While Bono rehabbed his shoulder, he wasn't idle.
"I watched and tried to keep myself involved in the games," he said. "I tried to look at things, helping the defense and offense; just tried to help the team."
Bono is doing that once again, only this time on the field. He has completed 61 of 92 passes (.663 percent) for 841` yards and nine touchdowns. He has thrown only two interceptions while averaging 168.2 yards per game.
Bono has plenty of talented targets this season in senior Davante Adams (23 catches for 330 yards), senior Maurice Williams (8 for 151), Michael Cullen (12 for 157) and T.J. Braff (7 for 85).
"I think we have a pretty good game plan," Bono said for Los Gatos. "I'm not sure how they're going do on defense, whether they try to shut down our passing game. But, I think they'll have to respect our running game."

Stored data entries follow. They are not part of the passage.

-- ==== Sys2Proof/Machine/RecordBytes.lean ====
section
/-! DEFINITION. The bytes of the records of a build, in the layouts of Tables 2-6 to 2-13. -/

namespace Sys2Proof.Machine

/-- A record header and its body, padded to a multiple of 8 (R42). -/
def framed (type : Nat) (body : List Byte) : List Byte :=
  let len := 8 + body.length
  let pad := (8 - len % 8) % 8
  [BitVec.ofNat 8 type, 1, 0, 0] ++ leBytes 4 (len + pad) ++ body ++ List.replicate pad 0

def b32 (w : BitVec 32) : List Byte := leBytes 4 w.toNat

def bInt (x : Int) : List Byte := b32 (BitVec.ofInt 32 x)

def zeroBytes (n : Nat) : List Byte := List.replicate n 0

def engineByte (e : Option (Fin 8)) : Byte :=
  match e with
  | some e => BitVec.ofNat 8 e.val
  | none => 0xFF

def byteN (n : Nat) : Byte := BitVec.ofNat 8 n

def claimBytes (c : Claim) : List Byte :=
  framed 2 (leBytes 8 c.chMask.toNat ++
    [byteN c.streams, byteN c.fir, byteN c.models, byteN c.ptables, byteN c.ripple, byteN c.xtal.toNat] ++
    leBytes 2 c.sections ++ zeroBytes 8)

def streamBytes (m : List (Nat × Nat)) : List Byte :=
  framed 3 (byteN m.length :: zeroBytes 7 ++ m.flatMap fun e => [byteN e.1, byteN e.2] ++ zeroBytes 6)

/-- Channel definition; `slot` maps each IN_SLOT. -/
def defBytes (n : Chan) (d : ChanDef) (slot : Nat → Nat) : List Byte :=
  framed 4 ([byteN n.val, byteN d.inputs.length, byteN d.law, byteN (d.fadeEn.toNat + 2 * d.firFade.toNat),
      byteN d.sectMax, engineByte d.fir, engineByte d.firShadow, byteN d.phase] ++
    (d.inputs.flatMap fun e => [byteN (slot e.1), 0, 0, 0] ++ bInt e.2) ++ zeroBytes (8 * (4 - d.inputs.length)))

def filterBytes (n : Chan) (bank : Bool) (f : FilterList) : List Byte :=
  framed 5 ([byteN n.val, byteN bank.toNat, byteN f.secs.length, 0] ++ leBytes 2 f.taps.length ++ [0, 0] ++
    (f.secs.flatMap fun c => bInt c.b0 ++ bInt c.b1 ++ bInt c.b2 ++ bInt c.a1 ++ bInt c.a2) ++
    f.taps.flatMap bInt)

/-- Control law, protection set or diagnostic plan. -/
def paramBytes (type : Nat) (n : Chan) (subtype : Nat) (p : Params) : List Byte :=
  framed type ([byteN n.val, byteN subtype] ++ leBytes 2 p.length ++ zeroBytes 4 ++
    p.flatMap fun e => leBytes 2 e.1 ++ [0, 0] ++ b32 e.2)

def modelBytes (n : Chan) (m : Model) : List Byte :=
  framed 7 ([byteN n.val, byteN m.kind] ++ zeroBytes 6 ++ b32 m.re ++ b32 m.le ++ b32 m.bl ++ b32 m.mms ++
    b32 m.kms ++ b32 m.rms ++ b32 m.xlim ++ b32 m.fb)

def tableBytes (n : Chan) (t : PTable) : List Byte :=
  framed 8 (byteN n.val :: zeroBytes 7 ++ t.bl.flatMap b32 ++ t.kms.flatMap b32 ++ t.le.flatMap b32 ++ zeroBytes 4)

def planBytes (t : TwinPlan) : List Byte :=
  leBytes 8 t.twinMask.toNat ++ leBytes 8 t.leadMask.toNat ++ leBytes 8 t.pairId.toNat ++ [byteN t.tbFollower.toNat]

/-- A record's bytes. -/
def Record.bytes : Record → List Byte
  | .claim c => claimBytes c
  | .streams m => streamBytes m
  | .chanDef n d => defBytes n d id
  | .filter n b f => filterBytes n b f
  | .law n st p => paramBytes 6 n st p
  | .model n m => modelBytes n m
  | .table n t => tableBytes n t
  | .prot n st p => paramBytes 9 n st p
  | .diag n st p => paramBytes 10 n st p
  | .twin t f => framed 11 ((planBytes t).take 24 ++ [byteN f] ++ zeroBytes 7)
  | .policy a u => framed 12 (leBytes 32 a.toNat ++ leBytes 32 u.toNat)

/-- The agreement digest of a channel (R244) (assumption 50). -/
def agreement (n : Chan) (c : ChanCfg) (slotPos : Nat → Nat) : BitVec 128 :=
  first16 (Config.sha384 (defBytes n c.dfn slotPos ++ filterBytes n false c.bankA ++
    (if c.dfn.fadeEn then filterBytes n true c.bankB else []) ++ paramBytes 6 n c.dfn.law c.law ++
    modelBytes n c.model ++ (match c.table with
      | some t => tableBytes n t
      | none => []) ++ paramBytes 9 n 0 c.prot ++ (if c.diag.isEmpty then [] else paramBytes 10 n 0 c.diag)))

end Sys2Proof.Machine
end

Helping open up the Paly passing game has been the running of juniors Dre Hill (43 carries for 363 yards) and B.J. Boyd (20 fore 216). Both are finally learning better blocking techniques, as well, which takes some pressure off of Bono.
"As long as we can establish both (running and passing), we'll be fine," Bono said.

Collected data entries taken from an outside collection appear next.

-- ==== Sys2Proof/Certificates/Slice0/Obligations.lean ====
section
/-! DEFINITION. The statements about the block, by family of commands. -/

open Sys2Proof Sys2Proof.Machine

/-! ## The block as a whole -/

/-- A step takes the command at the front of the queue and runs it with the queue's rest; an empty queue
changes nothing (the model's choice, assumption 3). The statements about `exec` reach a run through this
one. -/
def Obligations.StepRunsFrontCommand : Prop :=
  (∀ (s : State) (c : Instr) (rest : List Instr),
    s.pending = c :: rest → step s = exec c { s with pending := rest }) ∧
  (∀ s : State, s.pending = [] → step s = .next s)

/-- A command never changes the queue of waiting commands.
Every well-formed command answers a next state in every state, and the only stop of the model is the
fault of TICK_BOUNDARY and REGISTER_WRITE with operands that no step of the hardware has
(assumption 2). -/
def Obligations.CommandsKeepTheQueueAndNeverStop : Prop :=
  (∀ (c : Instr) (s t : State), exec c s = .next t → t.pending = s.pending) ∧
  (∀ (c : Instr) (s : State),
    (c.wf = true → ∃ t, exec c s = .next t) ∧ (c.wf = false → exec c s = .fault .illFormed))

/-- The values that the register tables and chapters state for reset: the core die is held in a power-on
reset with SYS_STATE BOOT, VCORE at 0.90 V, PARK and REMAP 0 with the down-trim enabled, LAG 2, the warning
level 0x10, the default alert masks, no build, no journal entry, ports DOWN without a session and with
AUTO 1, every channel OFF with PLAY_ON_RECOVER 1 and FADE_LEN 0x0200, every die with INJ_EN 1 and a ramp of
20 ms, REFUSE_AT and TRIG_POS all ones.
Model's choices behind some of its clauses: assumptions 10 and 14. -/
def Obligations.ResetLeavesTheStatedValues : Prop :=
  let s := State.reset
  s.dev.held = .por ∧ s.dev.state = .boot ∧ s.dev.haltCause = .none ∧ s.dev.refuse = 0 ∧ s.snow.por = true ∧
  s.pace.vcore = 0x96 ∧ s.pace.margin = 0x64 ∧ s.mx.park = 0 ∧ s.mx.remap = false ∧ s.mx.downTrim = true ∧
  s.mtb.lag = 2 ∧ s.pwr.warnLevel = 0x10 ∧ s.pwr.pvddMin = 0xFFFF ∧
  (∀ g : Fin 32, groupByte s.evt.amask g.val = BitVec.ofNat 8 (defaultAlertMasks.getD g.val 0)) ∧
  s.evt.flags = 0 ∧ s.evt.umask = 0 ∧ s.evt.total = 0 ∧
  s.bld.build = none ∧ s.bld.refuseAt = 0xFFFFFFFF ∧ s.jrn.ents = [] ∧ s.jrn.dropped = 0 ∧
  (∀ p, (s.port p).lane = .down ∧ (s.port p).session = none ∧ (s.port p).auto = true ∧ (s.port p).rate = 7) ∧
  (∀ n, (s.ch n).st = .off ∧ (s.ch n).keep.playOnRecover = true ∧ (s.ch n).keep.holdOpen = false ∧
    (s.ch n).fgk.fadeLen = 0x0200 ∧ (s.ch n).fgk.settle = 0x0030 ∧ (s.ch n).keep.feTicks = 0x00F00) ∧
  (∀ k, (s.die k).injEn = true ∧ (s.die k).rampMs = 0x14 ∧ (s.die k).lost = false) ∧
  (∀ b, (s.ram6.buf b).trigPos = 0xFFFFFFFF) ∧ s.trc.state = .idle ∧ s.trc.pre = 0x8000 ∧ s.pending = []

/-- The invariant holds right after reset. -/
def Obligations.ResetIsLegal : Prop := State.reset.Legal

Palo Alto (2-0 in league) comes into its annual grudge game with Los Gatos averaging 28 points while allowing just 10 per game. The Wildcats are averaging 18 points while giving up an average of just over 10.
Palo Alto coach Earl Hansen says his team is ready for the challenge.

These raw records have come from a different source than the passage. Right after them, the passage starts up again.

/-! ## modCh -/

@[simp] theorem modCh_pending (n : Chan) (f : Channel → Channel) : (s.modCh n f).pending = s.pending := rfl
@[simp] theorem modCh_now (n : Chan) (f : Channel → Channel) : (s.modCh n f).now = s.now := rfl
@[simp] theorem modCh_fresh (n : Chan) (f : Channel → Channel) : (s.modCh n f).fresh = s.fresh := rfl
@[simp] theorem modCh_dev (n : Chan) (f : Channel → Channel) : (s.modCh n f).dev = s.dev := rfl
@[simp] theorem modCh_fuse (n : Chan) (f : Channel → Channel) : (s.modCh n f).fuse = s.fuse := rfl
@[simp] theorem modCh_snow (n : Chan) (f : Channel → Channel) : (s.modCh n f).snow = s.snow := rfl
@[simp] theorem modCh_keeper (n : Chan) (f : Channel → Channel) : (s.modCh n f).keeper = s.keeper := rfl
@[simp] theorem modCh_win (n : Chan) (f : Channel → Channel) : (s.modCh n f).win = s.win := rfl
@[simp] theorem modCh_pwr (n : Chan) (f : Channel → Channel) : (s.modCh n f).pwr = s.pwr := rfl
@[simp] theorem modCh_mx (n : Chan) (f : Channel → Channel) : (s.modCh n f).mx = s.mx := rfl
@[simp] theorem modCh_pace (n : Chan) (f : Channel → Channel) : (s.modCh n f).pace = s.pace := rfl
@[simp] theorem modCh_ldr (n : Chan) (f : Channel → Channel) : (s.modCh n f).ldr = s.ldr := rfl
@[simp] theorem modCh_bld (n : Chan) (f : Channel → Channel) : (s.modCh n f).bld = s.bld := rfl
@[simp] theorem modCh_ram (n : Chan) (f : Channel → Channel) : (s.modCh n f).ram = s.ram := rfl
@[simp] theorem modCh_evt (n : Chan) (f : Channel → Channel) : (s.modCh n f).evt = s.evt := rfl
@[simp] theorem modCh_bank0 (n : Chan) (f : Channel → Channel) : (s.modCh n f).bank0 = s.bank0 := rfl
@[simp] theorem modCh_bank1 (n : Chan) (f : Channel → Channel) : (s.modCh n f).bank1 = s.bank1 := rfl
@[simp] theorem modCh_bank2 (n : Chan) (f : Channel → Channel) : (s.modCh n f).bank2 = s.bank2 := rfl
@[simp] theorem modCh_bank4 (n : Chan) (f : Channel → Channel) : (s.modCh n f).bank4 = s.bank4 := rfl
@[simp] theorem modCh_jrn (n : Chan) (f : Channel → Channel) : (s.modCh n f).jrn = s.jrn := rfl
@[simp] theorem modCh_portA (n : Chan) (f : Channel → Channel) : (s.modCh n f).portA = s.portA := rfl
@[simp] theorem modCh_portB (n : Chan) (f : Channel → Channel) : (s.modCh n f).portB = s.portB := rfl
@[simp] theorem modCh_link (n : Chan) (f : Channel → Channel) : (s.modCh n f).link = s.link := rfl
@[simp] theorem modCh_stm (n : Chan) (f : Channel → Channel) : (s.modCh n f).stm = s.stm := rfl
@[simp] theorem modCh_mtb (n : Chan) (f : Channel → Channel) : (s.modCh n f).mtb = s.mtb := rfl
@[simp] theorem modCh_dies (n : Chan) (f : Channel → Channel) : (s.modCh n f).dies = s.dies := rfl
@[simp] theorem modCh_twp (n : Chan) (f : Channel → Channel) : (s.modCh n f).twp = s.twp := rfl
@[simp] theorem modCh_swp (n : Chan) (f : Channel → Channel) : (s.modCh n f).swp = s.swp := rfl
@[simp] theorem modCh_ram6 (n : Chan) (f : Channel → Channel) : (s.modCh n f).ram6 = s.ram6 := rfl
@[simp] theorem modCh_trc (n : Chan) (f : Channel → Channel) : (s.modCh n f).trc = s.trc := rfl
@[simp] theorem modCh_flx (n : Chan) (f : Channel → Channel) : (s.modCh n f).flx = s.flx := rfl
@[simp] theorem modCh_coef (n : Chan) (f : Channel → Channel) : (s.modCh n f).coef = s.coef := rfl
@[simp] theorem modCh_tap (n : Chan) (f : Channel → Channel) : (s.modCh n f).tap = s.tap := rfl
@[simp] theorem modCh_wide (n : Chan) (f : Channel → Channel) : (s.modCh n f).wide = s.wide := rfl

/-! ## modDie -/

@[simp] theorem modDie_pending (k : Die) (f : DieState → DieState) : (s.modDie k f).pending = s.pending := rfl
@[simp] theorem modDie_now (k : Die) (f : DieState → DieState) : (s.modDie k f).now = s.now := rfl
@[simp] theorem modDie_fresh (k : Die) (f : DieState → DieState) : (s.modDie k f).fresh = s.fresh := rfl
@[simp] theorem modDie_dev (k : Die) (f : DieState → DieState) : (s.modDie k f).dev = s.dev := rfl
@[simp] theorem modDie_fuse (k : Die) (f : DieState → DieState) : (s.modDie k f).fuse = s.fuse := rfl
@[simp] theorem modDie_snow (k : Die) (f : DieState → DieState) : (s.modDie k f).snow = s.snow := rfl
@[simp] theorem modDie_keeper (k : Die) (f : DieState → DieState) : (s.modDie k f).keeper = s.keeper := rfl
@[simp] theorem modDie_win (k : Die) (f : DieState → DieState) : (s.modDie k f).win = s.win := rfl
@[simp] theorem modDie_pwr (k : Die) (f : DieState → DieState) : (s.modDie k f).pwr = s.pwr := rfl
@[simp] theorem modDie_mx (k : Die) (f : DieState → DieState) : (s.modDie k f).mx = s.mx := rfl
@[simp] theorem modDie_pace (k : Die) (f : DieState → DieState) : (s.modDie k f).pace = s.pace := rfl
@[simp] theorem modDie_ldr (k : Die) (f : DieState → DieState) : (s.modDie k f).ldr = s.ldr := rfl
@[simp] theorem modDie_bld (k : Die) (f : DieState → DieState) : (s.modDie k f).bld = s.bld := rfl
@[simp] theorem modDie_ram (k : Die) (f : DieState → DieState) : (s.modDie k f).ram = s.ram := rfl
@[simp] theorem modDie_evt (k : Die) (f : DieState → DieState) : (s.modDie k f).evt = s.evt := rfl
@[simp] theorem modDie_bank0 (k : Die) (f : DieState → DieState) : (s.modDie k f).bank0 = s.bank0 := rfl
@[simp] theorem modDie_bank1 (k : Die) (f : DieState → DieState) : (s.modDie k f).bank1 = s.bank1 := rfl
@[simp] theorem modDie_bank2 (k : Die) (f : DieState → DieState) : (s.modDie k f).bank2 = s.bank2 := rfl
@[simp] theorem modDie_bank4 (k : Die) (f : DieState → DieState) : (s.modDie k f).bank4 = s.bank4 := rfl
@[simp] theorem modDie_jrn (k : Die) (f : DieState → DieState) : (s.modDie k f).jrn = s.jrn := rfl
@[simp] theorem modDie_portA (k : Die) (f : DieState → DieState) : (s.modDie k f).portA = s.portA := rfl
@[simp] theorem modDie_portB (k : Die) (f : DieState → DieState) : (s.modDie k f).portB = s.portB := rfl
@[simp] theorem modDie_link (k : Die) (f : DieState → DieState) : (s.modDie k f).link = s.link := rfl
@[simp] theorem modDie_stm (k : Die) (f : DieState → DieState) : (s.modDie k f).stm = s.stm := rfl
@[simp] theorem modDie_mtb (k : Die) (f : DieState → DieState) : (s.modDie k f).mtb = s.mtb := rfl
@[simp] theorem modDie_chans (k : Die) (f : DieState → DieState) : (s.modDie k f).chans = s.chans := rfl
@[simp] theorem modDie_twp (k : Die) (f : DieState → DieState) : (s.modDie k f).twp = s.twp := rfl
@[simp] theorem modDie_swp (k : Die) (f : DieState → DieState) : (s.modDie k f).swp = s.swp := rfl
@[simp] theorem modDie_ram6 (k : Die) (f : DieState → DieState) : (s.modDie k f).ram6 = s.ram6 := rfl
@[simp] theorem modDie_trc (k : Die) (f : DieState → DieState) : (s.modDie k f).trc = s.trc := rfl
@[simp] theorem modDie_flx (k : Die) (f : DieState → DieState) : (s.modDie k f).flx = s.flx := rfl
@[simp] theorem modDie_coef (k : Die) (f : DieState → DieState) : (s.modDie k f).coef = s.coef := rfl
@[simp] theorem modDie_tap (k : Die) (f : DieState → DieState) : (s.modDie k f).tap = s.tap := rfl
@[simp] theorem modDie_wide (k : Die) (f : DieState → DieState) : (s.modDie k f).wide = s.wide := rfl

/-! ## modPort -/

@[simp] theorem modPort_pending (p : Port) (f : LinkPort → LinkPort) : (s.modPort p f).pending = s.pending := by cases p <;> rfl
@[simp] theorem modPort_now (p : Port) (f : LinkPort → LinkPort) : (s.modPort p f).now = s.now := by cases p <;> rfl
@[simp] theorem modPort_fresh (p : Port) (f : LinkPort → LinkPort) : (s.modPort p f).fresh = s.fresh := by cases p <;> rfl
@[simp] theorem modPort_dev (p : Port) (f : LinkPort → LinkPort) : (s.modPort p f).dev = s.dev := by cases p <;> rfl
@[simp] theorem modPort_fuse (p : Port) (f : LinkPort → LinkPort) : (s.modPort p f).fuse = s.fuse := by cases p <;> rfl
@[simp] theorem modPort_snow (p : Port) (f : LinkPort → LinkPort) : (s.modPort p f).snow = s.snow := by cases p <;> rfl
@[simp] theorem modPort_keeper (p : Port) (f : LinkPort → LinkPort) : (s.modPort p f).keeper = s.keeper := by cases p <;> rfl
@[simp] theorem modPort_win (p : Port) (f : LinkPort → LinkPort) : (s.modPort p f).win = s.win := by cases p <;> rfl
@[simp] theorem modPort_pwr (p : Port) (f : LinkPort → LinkPort) : (s.modPort p f).pwr = s.pwr := by cases p <;> rfl
@[simp] theorem modPort_mx (p : Port) (f : LinkPort → LinkPort) : (s.modPort p f).mx = s.mx := by cases p <;> rfl
@[simp] theorem modPort_pace (p : Port) (f : LinkPort → LinkPort) : (s.modPort p f).pace = s.pace := by cases p <;> rfl
@[simp] theorem modPort_ldr (p : Port) (f : LinkPort → LinkPort) : (s.modPort p f).ldr = s.ldr := by cases p <;> rfl
@[simp] theorem modPort_bld (p : Port) (f : LinkPort → LinkPort) : (s.modPort p f).bld = s.bld := by cases p <;> rfl
@[simp] theorem modPort_ram (p : Port) (f : LinkPort → LinkPort) : (s.modPort p f).ram = s.ram := by cases p <;> rfl
@[simp] theorem modPort_evt (p : Port) (f : LinkPort → LinkPort) : (s.modPort p f).evt = s.evt := by cases p <;> rfl
@[simp] theorem modPort_bank0 (p : Port) (f : LinkPort → LinkPort) : (s.modPort p f).bank0 = s.bank0 := by cases p <;> rfl
@[simp] theorem modPort_bank1 (p : Port) (f : LinkPort → LinkPort) : (s.modPort p f).bank1 = s.bank1 := by cases p <;> rfl
@[simp] theorem modPort_bank2 (p : Port) (f : LinkPort → LinkPort) : (s.modPort p f).bank2 = s.bank2 := by cases p <;> rfl
@[simp] theorem modPort_bank4 (p : Port) (f : LinkPort → LinkPort) : (s.modPort p f).bank4 = s.bank4 := by cases p <;> rfl
@[simp] theorem modPort_jrn (p : Port) (f : LinkPort → LinkPort) : (s.modPort p f).jrn = s.jrn := by cases p <;> rfl
@[simp] theorem modPort_link (p : Port) (f : LinkPort → LinkPort) : (s.modPort p f).link = s.link := by cases p <;> rfl
@[simp] theorem modPort_stm (p : Port) (f : LinkPort → LinkPort) : (s.modPort p f).stm = s.stm := by cases p <;> rfl
@[simp] theorem modPort_mtb (p : Port) (f : LinkPort → LinkPort) : (s.modPort p f).mtb = s.mtb := by cases p <;> rfl
@[simp] theorem modPort_chans (p : Port) (f : LinkPort → LinkPort) : (s.modPort p f).chans = s.chans := by cases p <;> rfl
@[simp] theorem modPort_dies (p : Port) (f : LinkPort → LinkPort) : (s.modPort p f).dies = s.dies := by cases p <;> rfl
@[simp] theorem modPort_twp (p : Port) (f : LinkPort → LinkPort) : (s.modPort p f).twp = s.twp := by cases p <;> rfl
@[simp] theorem modPort_swp (p : Port) (f : LinkPort → LinkPort) : (s.modPort p f).swp = s.swp := by cases p <;> rfl
@[simp] theorem modPort_ram6 (p : Port) (f : LinkPort → LinkPort) : (s.modPort p f).ram6 = s.ram6 := by cases p <;> rfl
@[simp] theorem modPort_trc (p : Port) (f : LinkPort → LinkPort) : (s.modPort p f).trc = s.trc := by cases p <;> rfl
@[simp] theorem modPort_flx (p : Port) (f : LinkPort → LinkPort) : (s.modPort p f).flx = s.flx := by cases p <;> rfl
@[simp] theorem modPort_coef (p : Port) (f : LinkPort → LinkPort) : (s.modPort p f).coef = s.coef := by cases p <;> rfl
@[simp] theorem modPort_tap (p : Port) (f : LinkPort → LinkPort) : (s.modPort p f).tap = s.tap := by cases p <;> rfl
@[simp] theorem modPort_wide (p : Port) (f : LinkPort → LinkPort) : (s.modPort p f).wide = s.wide := by cases p <;> rfl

"It's a championship week, because no one else is going to beat them," he said.
Los Gatos already has played Wilcox and Milpitas, the preseason contenders along with Palo Alto, and beaten them both. The Chargers fell 17-9 and the Trojans were toppled 23-6. Paly beat Wilcox 28-15 and will play at Milpitas on Oct. 22.
After that, the Vikings have a home game against Homestead, a nonleague game at Mountain View and a league finale at home against Saratoga. Should Paly get by Los Gatos unscathed, it wouldn't be a stretch for the Vikings to finish 6-0 in league.
While the Wildcats aren't as offensively talented as in previous years, running back Garret Zeiter did gain 260 yards on the ground against Milpitas (on 48 carries) and had 193 rushing yards against Wilcox.
Los Gatos QB Hayden Hibberd, however, is no Trent Edwards. He threw for a combined 75 yards in those two victories and has completed just 25 of 66 passes (.379) for 429 yards in five games.
Palo Alto has gone 3-4 against Los Gatos in the past five years and 0-5 the five preceding seasons for an unspectacular 3-9 in the past decade.
"That's still better than the previous 10 years," Hansen said.
These past five years, however, have showed Palo Alto's consistency as an elite program. The Vikings have gone 47-12-2 and reached the postseason all five times, playing for a CCS title four times while winning twice (in 2006 and '07).
Coming off a 49-14 victory over Gunn last week, Palo Alto is headed in that postseason direction once again. And this time, Christoph Bono is enjoying the action firsthand.